La quête spirituelle persienne s’opère hors des cadres religieux traditionnels. Le divin, chez Perse est de l’ordre de l’immanence et non de la transcendance ; il n’est pas situé dans un au-delà du monde où règne la Face de Dieu, mais ici-bas, dans « l’immédiat du monde ». Lors d’une conversation rapportée par le poète Claude Vigée, Perse déclare à ce sujet :
« Le feu divin, me dit Saint-John Perse, m'apparaissait déjà dans l'immédiat du monde. Je n'avais besoin d'aucun intercesseur, sinon de ceux-là mêmes dont notre univers se constitue ici bas. C'est pourquoi je n'ai jamais pu me sentir tout à fait chrétien: comme les vrais enfants des îles, ajouta-t-il avec un sourire que démentait le sérieux de son regard très noir, je suis sauvé de naissance… » [5]
L’appréhension du divin chez Perse se fait grâce à la participation aux forces vitales du monde (Neiges, Pluies, Vents, Mers, Oiseaux) ; c’est par l’observation du monde que l’on peut espérer accéder aux secrets du monde, à « l’énergie spirituelle dans le monde »[6]. Et le rôle de la poésie est justement de révéler les secrets du monde, de témoigner de la présence du divin dans les choses:
« De l'exigence poétique, exigence spirituelle, sont nées les religions elles-mêmes, et par la grâce poétique, l'étincelle du divin vit à jamais dans le silex humain. Quand les mythologies s'effondrent, c'est dans la poésie que trouve refuge le divin ; peut-être même son relais. »[7]
Et le rôle du poète est de « tenir pour nous liaison avec la permanence et l’unité de l’Être »[8]
Dans cette quête de l’Être, la mer occupe une place centrale ; elle est le « miroir symbolique de toutes les recherches humaines, temporelles et éternelles[9]». Amers, écrit pendant la Seconde Guerre mondiale et publié en 1957 chez Gallimard, est tout entier centré sur l’élement maritime ; c’est un hymne « en l’honneur de la Mer . Une note de Perse pour son traducteur suédois Erik Lindegren, explicite la thématique globale de ce long poème de la mer :
« J'ai voulu exalter, dans toute son ardeur et sa fierté, le drame de cette condition humaine, ou plutôt de cette marche humaine, que l'on se plaît aujourd'hui à ravaler et diminuer jusqu'à vouloir la priver de toute signification, de tout rattachement suprême aux grandes forces qui nous créent, qui nous empruntent et qui nous lient. C'est l'intégrité même de l'homme - et de l'homme de tout temps, physique et moral, sous sa vocation de puissance et son goût du divin - que j'ai voulu dresser sur le seuil le plus nu, face à la nuit splendide de son destin en cours. Et c'est la Mer que j'ai choisie, symboliquement, comme miroir offert à ce destin - comme lieu de convergence et de rayonnement : vrai "lieu géométrique" et table d'orientation, en même temps que réservoir de forces éternelles pour l'accomplissement et le dépassement de l'homme, cet insatiable migrateur.
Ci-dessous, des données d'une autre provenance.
-- ==== Sys2Proof/Machine/Window.lean ====
section
/-! DEFINITION. The register window and the host's accesses to it (spec/20_memory.md R57 to R64, 30_encoding.md R80). -/

namespace Sys2Proof.Machine

/-- What lies at an offset of the window (R60). -/
inductive Region where
  | cmd
  | status
  | ctrl
  | errcmd
  /-- `KEYIN[i]`, `DIN[i]` or `DOUT[i]`. -/
  | byte (b : Buffer) (i : Nat)
  | rkwin (r : Fin 32)
  | vrkwin (r : Fin 32) (l : Fin 8)
  | tblwin (j : Fin 4) (b : Fin 256)
  /-- "reads 0, writes ignored". -/
  | gap
deriving DecidableEq, Repr

/-- The size of the window in bytes (R60). -/
def windowSize : Nat := 0x2000

/-- The map of R60 below 0x20: the four word registers and a gap. -/
def registerRegion (off : Nat) : Region :=
  if off < 0x4 then .cmd
  else if off < 0x8 then .status
  else if off < 0xC then .ctrl
  else if off < 0x10 then .errcmd
  else .gap

/-- The map of R60 from 0x20 to 0xFF: the three byte buffers and a gap. -/
def bufferRegion (off : Nat) : Region :=
  if off < 0x40 then .byte .keyin (off - 0x20)
  else if off < 0x80 then .byte .din (off - 0x40)
  else if off < 0xC0 then .byte .dout (off - 0x80)
  else .gap

/-- The map of R60 from 0x100 to 0xFFF: `RK[r]` at 0x0100 + 4r, `VRK[r].lane[l]` at 0x0400 + 32r + 4l, and gaps. -/
def bankRegion (off : Nat) : Region :=
  if off < 0x180 then .rkwin (Fin.ofNat 32 ((off - 0x100) / 4))
  else if off < 0x400 then .gap
  else if off < 0x800 then .vrkwin (Fin.ofNat 32 ((off - 0x400) / 32)) (Fin.ofNat 8 ((off - 0x400) % 32 / 4))
  else .gap

/-- The map of R60 from 0x1000 to 0x1FFF: `T[j][b]` at 0x1000 + 1024j + 4b. -/
def tableRegion (off : Nat) : Region :=
  .tblwin (Fin.ofNat 4 ((off - 0x1000) / 1024)) (Fin.ofNat 256 ((off - 0x1000) % 1024 / 4))

/-- The map of R60; `none` outside the window. -/
def regionOf (off : Nat) : Option Region :=
  if off < 0x20 then some (registerRegion off)
  else if off < 0x100 then some (bufferRegion off)
  else if off < 0x1000 then some (bankRegion off)
  else if off < windowSize then some (tableRegion off)
  else none

/-- The window offset of a platform address, `none` where the address is not in this instance's window (R60). DESIGN CHOICE,
log 11. -/
def State.windowOffset (s : State) (addr : Nat) : Option Nat :=
  if Config.base s.unit ≤ addr ∧ addr < Config.base s.unit + windowSize then some (addr - Config.base s.unit) else none

/-- The word a 32-bit read of a region returns (R61), `none` for a byte region, which takes no 32-bit access (R58). -/
def State.readWord (s : State) : Region → Option Word
  | .cmd => some 0#32
  | .status => some s.status
  | .ctrl => some 0#32
  | .errcmd => some s.errcmd
  | .byte _ _ => none
  | .rkwin r => some (s.rk.get r)
  | .vrkwin r l => some (lane (s.vrk.get r) l.val)
  | .tblwin j b => some (tlookup s.tables j (BitVec.ofFin b))
  | .gap => some 0#32

/-- A write to CMD (30_encoding.md R80): the word is decoded and runs, or faults, or is ignored while halted. -/
def writeCmd (w : Word) (s : State) : Host.Outcome State Fault Refusal :=
  match decode w with
  | .command i => exec i s
  | .rejected _ => .next (illegalWrite w s)

/-- An 8-bit host read (R58, R61): byte regions only. -/
def hostRead8 (off : Nat) (s : State) : Host.Outcome State Fault Refusal :=
  match regionOf off with
  | none => .fault .outsideWindow
  | some (.byte b i) => .next (s.observe (.byte (s.buf b i)))
  | some _ => .refused .wrongWidth

/-- A 32-bit host read (R58, R61): aligned, word regions and gaps only. -/
def hostRead32 (off : Nat) (s : State) : Host.Outcome State Fault Refusal :=
  match regionOf off with
  | none => .fault .outsideWindow
  | some r =>
    match s.readWord r with
    | none => .refused .wrongWidth
    | some v => if off % 4 = 0 then .next (s.observe (.word v)) else .refused .misaligned

/-- An 8-bit host write (R58, R62): KEYIN and DIN take it, DOUT ignores it. -/
def hostWrite8 (off : Nat) (v : Byte) (s : State) : Host.Outcome State Fault Refusal :=
  match regionOf off with
  | none => .fault .outsideWindow
  | some (.byte .dout _) => .next s
  | some (.byte b i) => .next (s.storeBuf b i [v])
  | some _ => .refused .wrongWidth

/-- A 32-bit write to a word region or a gap (R62): CMD starts a command, CTRL may clear the fault, everything else
ignores it. -/
def writeWord (r : Region) (v : Word) (s : State) : Host.Outcome State Fault Refusal :=
  match r with
  | .cmd => writeCmd v s
  | .ctrl => .next (s.writeCtrl v)
  | .status => .next s
  | .errcmd => .next s
  | .byte _ _ => .refused .wrongWidth
  | .rkwin _ => .next s
  | .vrkwin _ _ => .next s
  | .tblwin _ _ => .next s
  | .gap => .next s

/-- A 32-bit host write (R58, R62): aligned, word regions and gaps only. -/
def hostWrite32 (off : Nat) (v : Word) (s : State) : Host.Outcome State Fault Refusal :=
  match regionOf off with
  | none => .fault .outsideWindow
  | some (.byte _ _) => .refused .wrongWidth
  | some r => if off % 4 = 0 then writeWord r v s else .refused .misaligned

/-- One event of a run (70_reset_and_hazards.md R293), performed whole (R66). -/
def performEvent (e : HostEvent) (s : State) : Host.Outcome State Fault Refusal :=
  match e with
  | .reset => .next s.resetEvent
  | .read8 off => hostRead8 off s
  | .read32 off => hostRead32 off s
  | .write8 off v => hostWrite8 off v s
  | .write32 off v => hostWrite32 off v s

/-- Take the oldest waiting event; with none waiting the engine is idle (60_exceptions.md R269).
DESIGN CHOICE, log 6. -/
def takeEvent (s : State) : Host.Outcome State Fault Refusal :=
  match s.pending with
  | [] => .next s
  | e :: rest => performEvent e (s.withPending rest)

end Sys2Proof.Machine
end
J’ai pris la marche vers la Mer comme une illustration de cette quête errante de l’esprit moderne, aimanté toujours par l’attrait même de son insoumission.[10]»
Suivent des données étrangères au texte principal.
-- ==== Sys2Proof/Laws/Encoding.lean ====
section
/-! SUPPORT. The fields of a command word and of an encoding, and the opcode map read backwards. -/

namespace Sys2Proof
open BitVec

theorem rsvField_append (r : BitVec 16) (l o : Byte) : rsvField (r ++ l ++ o) = r := by
  ext j hj
  simp only [rsvField, getElem_extractLsb', getLsbD_append]
  rw [if_neg (by omega), if_neg (by omega), ← getLsbD_eq_getElem]
  exact congrArg _ (by omega)

theorem lenField_append (r : BitVec 16) (l o : Byte) : lenField (r ++ l ++ o) = l := by
  ext j hj
  simp only [lenField, getElem_extractLsb', getLsbD_append]
  rw [if_neg (by omega), if_pos (by omega), ← getLsbD_eq_getElem]
  exact congrArg _ (by omega)

theorem opcField_append (r : BitVec 16) (l o : Byte) : opcField (r ++ l ++ o) = o := by
  ext j hj
  simp only [opcField, getElem_extractLsb', getLsbD_append]
  rw [if_pos (by omega), ← getLsbD_eq_getElem]
  exact congrArg _ (by omega)

/-- A word is its three fields (30_encoding.md R81). -/
theorem word_of_fields (w : Word) : rsvField w ++ lenField w ++ opcField w = w := by
  ext j hj
  simp only [rsvField, lenField, opcField, getElem_append, getElem_extractLsb']
  split_ifs <;> (rw [← getLsbD_eq_getElem]; exact congrArg _ (by omega))

@[simp] theorem rsvField_encode (i : Instr) : rsvField (encode i) = 0#16 := rsvField_append _ _ _

@[simp] theorem opcField_encode (i : Instr) : opcField (encode i) = i.opc := opcField_append _ _ _

@[simp] theorem lenField_encode (i : Instr) : lenField (encode i) = BitVec.ofNat 8 i.len := lenField_append _ _ _

/-- The opcode map, both ways. -/
theorem commandOfOpc_eq_some {o : Byte} {n : Nat} {i : Instr} : commandOfOpc o n = some i ↔ i.opc = o ∧ i.len = n := by
  constructor
  · intro h
    unfold commandOfOpc at h
    split_ifs at h <;> simp only [Option.some.injEq] at h <;> subst h <;>
      exact ⟨by simp only [Instr.opc, *], rfl⟩
  · rintro ⟨rfl, rfl⟩
    cases i <;> simp [commandOfOpc, Instr.opc, Instr.len]

/-- What a word must be to decode to a command. -/
theorem decode_eq_command {w : Word} {i : Instr} :
    decode w = .command i ↔ rsvField w = 0#16 ∧ opcField w = i.opc ∧ (lenField w).toNat = i.len := by
  rw [decode]
  by_cases h : rsvField w = 0#16
  · rw [if_neg (fun hn => hn h)]
    cases hc : commandOfOpc (opcField w) (lenField w).toNat with
    | none =>
      refine ⟨fun hd => (nomatch hd), fun ⟨_, h1, h2⟩ => ?_⟩
      rw [h1, h2, commandOfOpc_eq_some.mpr ⟨rfl, rfl⟩] at hc
      cases hc
    | some j =>
      obtain ⟨h1, h2⟩ := commandOfOpc_eq_some.mp hc
      simp only [Decoded.command.injEq, ← h1, ← h2, h, true_and]
      constructor
      · rintro rfl
        exact ⟨rfl, rfl⟩
      · rintro ⟨h3, h4⟩
        have := commandOfOpc_eq_some.mpr ⟨h3.symm, h4.symm⟩
        rw [commandOfOpc_eq_some.mpr ⟨rfl, rfl⟩] at this
        exact Option.some.inj this
  · rw [if_pos h]
    exact ⟨fun hd => (nomatch hd), fun hd => absurd hd.1 h⟩

/-- What a word must be to be rejected. -/
theorem decode_rejected_iff {w : Word} :
    (∃ e, decode w = .rejected e) ↔ rsvField w ≠ 0#16 ∨ opcField w = 0#8 ∨ 7 ≤ (opcField w).toNat := by
  by_cases h : rsvField w = 0#16
  · have hne : opcField w = 0#8 ∨ 7 ≤ (opcField w).toNat ↔ commandOfOpc (opcField w) (lenField w).toNat = none := by
      generalize opcField w = o
      unfold commandOfOpc
      split_ifs with h1 h2 h3 h4 h5 h6
      all_goals first
        | (subst_vars; simp; done)
        | (simp only [iff_true, ← BitVec.toNat_inj, BitVec.toNat_ofNat] at *; omega)
    rw [hne]
    constructor
    · rintro ⟨e, he⟩
      cases hc : commandOfOpc (opcField w) (lenField w).toNat with
      | none => exact .inr rfl
      | some j => simp [decode, h, hc] at he
    · rintro (hn | hn)
      · exact absurd h hn
      · exact ⟨.unknownOpcode, by simp [decode, h, hn]⟩
  · exact ⟨fun _ => .inl h, fun _ => ⟨.reservedBits, by rw [decode, if_pos h]⟩⟩

end Sys2Proof
end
Composé à la manière des tragédies antiques, Amers comprend 4 mouvements : « Invocation », « Strophe », « Chœur » et « Dédicace ». Le chant « Et vous, Mers… », objet de notre analyse, ouvre le premier mouvement qui est une sorte d’exorde ; il se présente comme une invocation, une louange adressée à un locuteur symbolique : la Mer, force médiatrice entre le monde des apparences et le monde de la profondeur, lieu privilégié de la rencontre avec l’Être : « auxiliatrice et médiatrice autant que révélatrice – au cœur même de l’homme »[11], déclare Saint-John Perse.